/-- An opening superseded what it opens (R237): joins of the strings, whose contactors the opening itself then switches off, the
strings of a close that has yet to request them, the close's block part for the mains with its disconnector, and a
DSC_CLOSE. -/
def supersede (mains dsc : Bool) (strs : List Nat) (s : State) : State :=
  let s := strs.foldl (fun s j =>
    match joinOf s j with
    | none => endStr [0xA001, 0xA003] j 0x50 s
    | some _ => endJoin j 0x50 s) s
  let s := { s with seq := { s.seq with mask := s.seq.mask &&& ~~~ BitVec.ofNat 16 (maskOf strs) } }
  let s := if (dsc || mains && s.seq.step == .closeDsc) && dscClosing s then dscFails 0x50 .intermediate s else s
  if mains && closing s then endClose 0x50 s else s

/-- The opening switch-offs of strings from time `t` on: KP, then KN, the next string a stagger later (R260). -/
def openItemsOf (par : SMap Int) (t : Nat) (strs : List Nat) : List OpenItem :=
  let gap := keptN par pSeqKGapT * msNs
  let stag := keptN par pSeqStaggerT * msNs
  sortBy (·.due) ((strs.zip (List.range 16)).flatMap fun e =>
    [{ role := 1, str := e.1, due := t + e.2 * stag }, { role := 2, str := e.1, due := t + e.2 * stag + gap }])

/-- Strings with a contactor on. -/
def closedStrings (s : State) : List Nat := allStrings.filter fun j => !stringOff s j

/-- Strings are commanded open now (R181): out of service, their switch-offs due. -/
def openStrings (strs : List Nat) (s : State) : State :=
  let s := strs.foldl (fun s j => modStr j (fun x => { x with inService := false, joined := false, opening := true, confPend := false }) s) s
  let fresh := strs.filter fun j => s.seq.opens.all fun o => !(o.str == j && decide (o.role ≤ 2))
  { s with seq := { s.seq with
      openMask := s.seq.openMask ||| BitVec.ofNat 16 (maskOf strs)
      opens := sortBy (·.due) (s.seq.opens ++ openItemsOf s.seq.openPar s.phys fresh) } }

/-- The disconnector part of a BLOCK_OPEN of scope 2. -/
def openDscPart (s : State) : State :=
  if p0 s pSeqDscMode = 0 ∨ s.seq.cfgDsc then endScope 2 0x10 { s with seq := { s.seq with step := .none } }
  else if s.seq.endOpen then endScope 2 0x00 { s with seq := { s.seq with step := .none } }
  else
    let s := dscOpenSteps s
    { s with seq := { s.seq with step := .openDsc } }

/-- The strings of a BLOCK_OPEN are opened and tested: its scope goes on or ends. -/
def openStringsDone (s : State) : State :=
  if s.seq.step = .openTests ∧ s.seq.openMask = 0 then
    let s := endScope 1 0x00 s
    if s.seq.scope = 2 then openDscPart s else { s with seq := { s.seq with step := .none } }
  else s

/-- The mains are open and tested: scope 0 ends, the strings follow otherwise (Table 08.10). -/
def openMainsDone (s : State) : State :=
  let s := endScope 0 0x00 s
  if s.seq.scope = 0 then { s with seq := { s.seq with step := .none } }
  else
    let s := openStrings (closedStrings s) { s with seq := { s.seq with step := .openTests } }
    let s := allStrings.foldl (fun s j =>
      if stringOff s j && !bit s.seq.openMask.toNat j then endItems [0xA002] j 0x01 s else s) s
    openStringsDone s

/-- MP, PCK and PCE off, MN due after SEQ.K_GAP_T (Table 08.10 step 2); with the mains off already the strings follow. -/
def openMains (s : State) : State :=
  if !roleActive s 3 0 && !roleActive s 4 0 && !roleActive s 5 0 && !roleActive s 6 0 then
    openMainsDone { s with seq := { s.seq with waitAt := none, closed := false } }
  else
    let pck := roleActive s 5 0
    let s := roleOff 6 0 (roleOff 5 0 (roleOff 3 0 s))
    let mn : OpenItem := { role := 4, str := 0, due := s.phys + keptN s.seq.openPar pSeqKGapT * msNs }
    { s with seq := { s.seq with
        step := .openMn, waitAt := none, closed := false, opens := sortBy (·.due) (s.seq.opens ++ [mn])
        pckOffAt := if pck then some s.phys else s.seq.pckOffAt } }

/-- A BLOCK_OPEN of a scope begins (R237, R260): what it opens is superseded, zero current requested, the wait begun. -/
def blockOpen (scope : Nat) (s : State) : State :=
  let s := supersede true (scope == 2) (if scope = 0 then [] else allStrings) s
  let s := sendLimits 0x03 0 3 s
  match s.seq.step with
  | .openWait | .openMn | .openWeld | .openStrings | .openTests | .openDsc =>
    { s with seq := { s.seq with scope := max scope s.seq.scope } }
  | _ =>
    { s with seq := { s.seq with step := .openWait, scope := scope, waitAt := some s.phys, openPar := seqPars s } }

/-- |I| has reached SEQ.OPEN_I, or SEQ.OPEN_WAIT_T has passed (R260). -/
def waitOver (s : State) : Bool :=
  currentWithin s (keptN s.seq.openPar pSeqOpenI) || passed s s.seq.waitAt (keptN s.seq.openPar pSeqOpenWaitT * msNs)

/-! ### Pre-charge (R250 to R254) -/

/-- Converter current, mA, from AI0 through SEQ.PC_AI_SCALE. -/
def convCurrent (s : State) : Rat := ((s.ctl.aiMean.getD 0 0 : Int) : Rat) * (p0 s pSeqPcAiScale : Nat) / 32768

/-- SEQ.PC_I_MAX of the close under way, mA; SEQ.PC_MODE. -/
def pcImax (s : State) : Rat := (keptN s.seq.par pSeqPcIMax : Nat) * 100
def pcMode (s : State) : Nat := keptN s.seq.par pSeqPcMode

/-- A loop is started by its owner (R302): its first evaluation starts it without a kick. -/
def startLoop (k : Nat) (s : State) : State :=
  modLoop k (fun l => { l with state := .running, fresh := true, i := 0, d := 0, u := 0, miss := false, missRun := 0, ffInv := false, ffAt := none, satRun := 0 }) s

/-- Pre-charge ends without success: PCE or PCK, MN and MP off, and the main pair tested where it was on; the strings stay in
service (R248, R253, R262). -/
def pcFails (c : Nat) (s : State) : State :=
  let pck := roleActive s 5 0
  let s := if roleActive s 3 0 || roleActive s 4 0 then mainsOpened (testsUnder s.seq.par s) else s
  let s := roleOff 4 0 (roleOff 3 0 (roleOff 6 0 (roleOff 5 0 s)))
  endClose c { s with seq := { s.seq with pckOffAt := if pck then some s.phys else s.seq.pckOffAt } }

/-- MN is switched on and the ramp begins (log 17). -/
def mnOn (s : State) : State :=
  let s := roleOn 4 0 s
  let s := { s with seq := { s.seq with
    step := .pcMn, mnAt := some s.phys, rampAt := some s.phys, vlStart := (vlNow s).getD 0, doneAt := none, shortDone := false } }
  if pcMode s = 1 then startLoop 1 (startLoop 0 s) else s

+++

What you need to do: When a line in the listing above holds the word "openMainsDone", copy it.

Expected answer:
def openMainsDone (s : State) : State :=
    openMainsDone { s with seq := { s.seq with waitAt := none, closed := false } }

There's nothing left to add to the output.